- _The problem_
Using the records below, repeat exactly the lines from the one holding "[ at_ i.gen.toNat" through the one holding "at_ (fwState s)", both ends included, and no others.

Data listing below:

-- ==== Sys2Proof/Machine/Poll.lean ====
section
/-! DEFINITION. The Poll Page (R314-R316) and the firmware state it shows (R522). -/

namespace Sys2Proof.Machine

/-- `FW_STATE.STATE` (R522). -/
def fwState (s : State) : Nat :=
  if !s.fw.up then 0
  else if s.fw.act = 2 then 4
  else if s.fw.cores.any (fun c => c.2.st == 1) then 2
  else if s.fw.cores.any (fun c => c.2.st == 2) then 5
  else if s.fw.act = 1 then 3 else 1

/-- HANDLER of `VI_STATE`. -/
def handlerBit (s : State) (vi : Vi) : Bool := hasHandler s vi

/-- SQs of an instance that are STOPPED, one bit each. -/
def stoppedSqs (s : State) (vi : Vi) : Nat :=
  (List.range 16).foldl (fun a q => a + b2n ((getSq s vi q).st == 2) * 2 ^ q) 0

/-- Words of the Poll Page from offset 0x008 on, to 0x1FF (R314). -/
def pollWords (s : State) (vi : Vi) : List Word :=
  let i := getInst s vi
  let stalled := (List.range 16).any (fun q => (getCq s vi q).st.toNat ≥ 2)
  [ at_ i.gen.toNat 0 ||| at_ i.st.toNat 32 ||| at_ (b2n (frozen s vi)) 35 ||| at_ (b2n (handlerBit s vi)) 36 ||| at_ i.rstPhase.toNat 40
      ||| at_ i.rstDur.toNat 48,
    s.devTime,
    at_ i.produced.toNat 0 ||| at_ (sat 65535 i.heldTraps.length) 48,
    i.lostTotal.setWidth 64,
    at_ (b2n (i.hdlSt == 2)) 0 ||| at_ (b2n (stoppedSqs s vi != 0)) 1 ||| at_ (b2n stalled) 2 ||| at_ (b2n i.memPoison) 3
      ||| at_ (stoppedSqs s vi) 16 ||| at_ i.errors.toNat 32,
    at_ (fwState s) 0 ||| at_ (sat 65535 s.fw.restarts) 16 ]
  ++ List.replicate 25 0
  ++ (List.range 16).map (fun q => at_ (getCq s vi q).tail.toNat 0 ||| at_ (b2n (getCq s vi q).phase) 16)
  ++ (List.range 16).map (fun q => at_ (getSq s vi q).head.toNat 0)

/-- Bus address of the Poll Page. -/
def pollBase (s : State) (vi : Vi) : Nat := bits (rget s (viReg vi 0x10)) 63 12 * 4096

/-- The instance's Poll Page is being written: VALID, its function's Bus Master Enable set, ACTIVE, RESETTING or RELEASING (R316). -/
def pollOn (s : State) (vi : Vi) : Bool :=
  bit (rget s (viReg vi 0x10)) 0 && busMaster s vi && (getInst s vi).st.toNat ≥ 2

/-- One update of the Poll Page (R315): SEQ is odd meanwhile, and even again, 2 more than before, once every field is written. -/
def pollUpdate (s : State) (vi : Vi) : State :=
  let seq := (getInst s vi).pollSeq + 2
  let body := (pollWords s vi).flatMap (fun w => toBytes 8 w.toNat) ++ List.replicate 3584 0
  let s := hostPut s vi (pollBase s vi + 8) body
  let s := hostPut s vi (pollBase s vi) (toBytes 8 seq.toNat)
  modInst s vi (fun i => { i with pollSeq := seq })

/-- In Dark every field stays as at entry, and SEQ goes on (R549). -/
def pollBeat (s : State) (vi : Vi) : State :=
  let seq := (getInst s vi).pollSeq + 2
  modInst (hostPut s vi (pollBase s vi) (toBytes 8 seq.toNat)) vi (fun i => { i with pollSeq := seq })

/-- POLL_PAGE_UPDATE (R315, R316): COALESCE_NS after a change, or HEARTBEAT_US without one. Updates stop in the fatal state (R576). -/
def execPollPageUpdate (vi : Vi) (s : State) : Host.Outcome State Fault Refusal :=
  if s.boot.phase ≠ 8 ∨ s.drst.phase ≠ 0 ∨ s.err.fatal ∨ !pollOn s vi then .next s
  else .next (if s.pwr.st = 2 ∨ s.pwr.st = 4 then pollBeat s vi else pollUpdate s vi)

end Sys2Proof.Machine
end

End of Data listing.

- _Solution for this exercise_
  [ at_ i.gen.toNat 0 ||| at_ i.st.toNat 32 ||| at_ (b2n (frozen s vi)) 35 ||| at_ (b2n (handlerBit s vi)) 36 ||| at_ i.rstPhase.toNat 40
      ||| at_ i.rstDur.toNat 48,
    s.devTime,
    at_ i.produced.toNat 0 ||| at_ (sat 65535 i.heldTraps.length) 48,
    i.lostTotal.setWidth 64,
    at_ (b2n (i.hdlSt == 2)) 0 ||| at_ (b2n (stoppedSqs s vi != 0)) 1 ||| at_ (b2n stalled) 2 ||| at_ (b2n i.memPoison) 3
      ||| at_ (stoppedSqs s vi) 16 ||| at_ i.errors.toNat 32,
    at_ (fwState s) 0 ||| at_ (sat 65535 s.fw.restarts) 16 ]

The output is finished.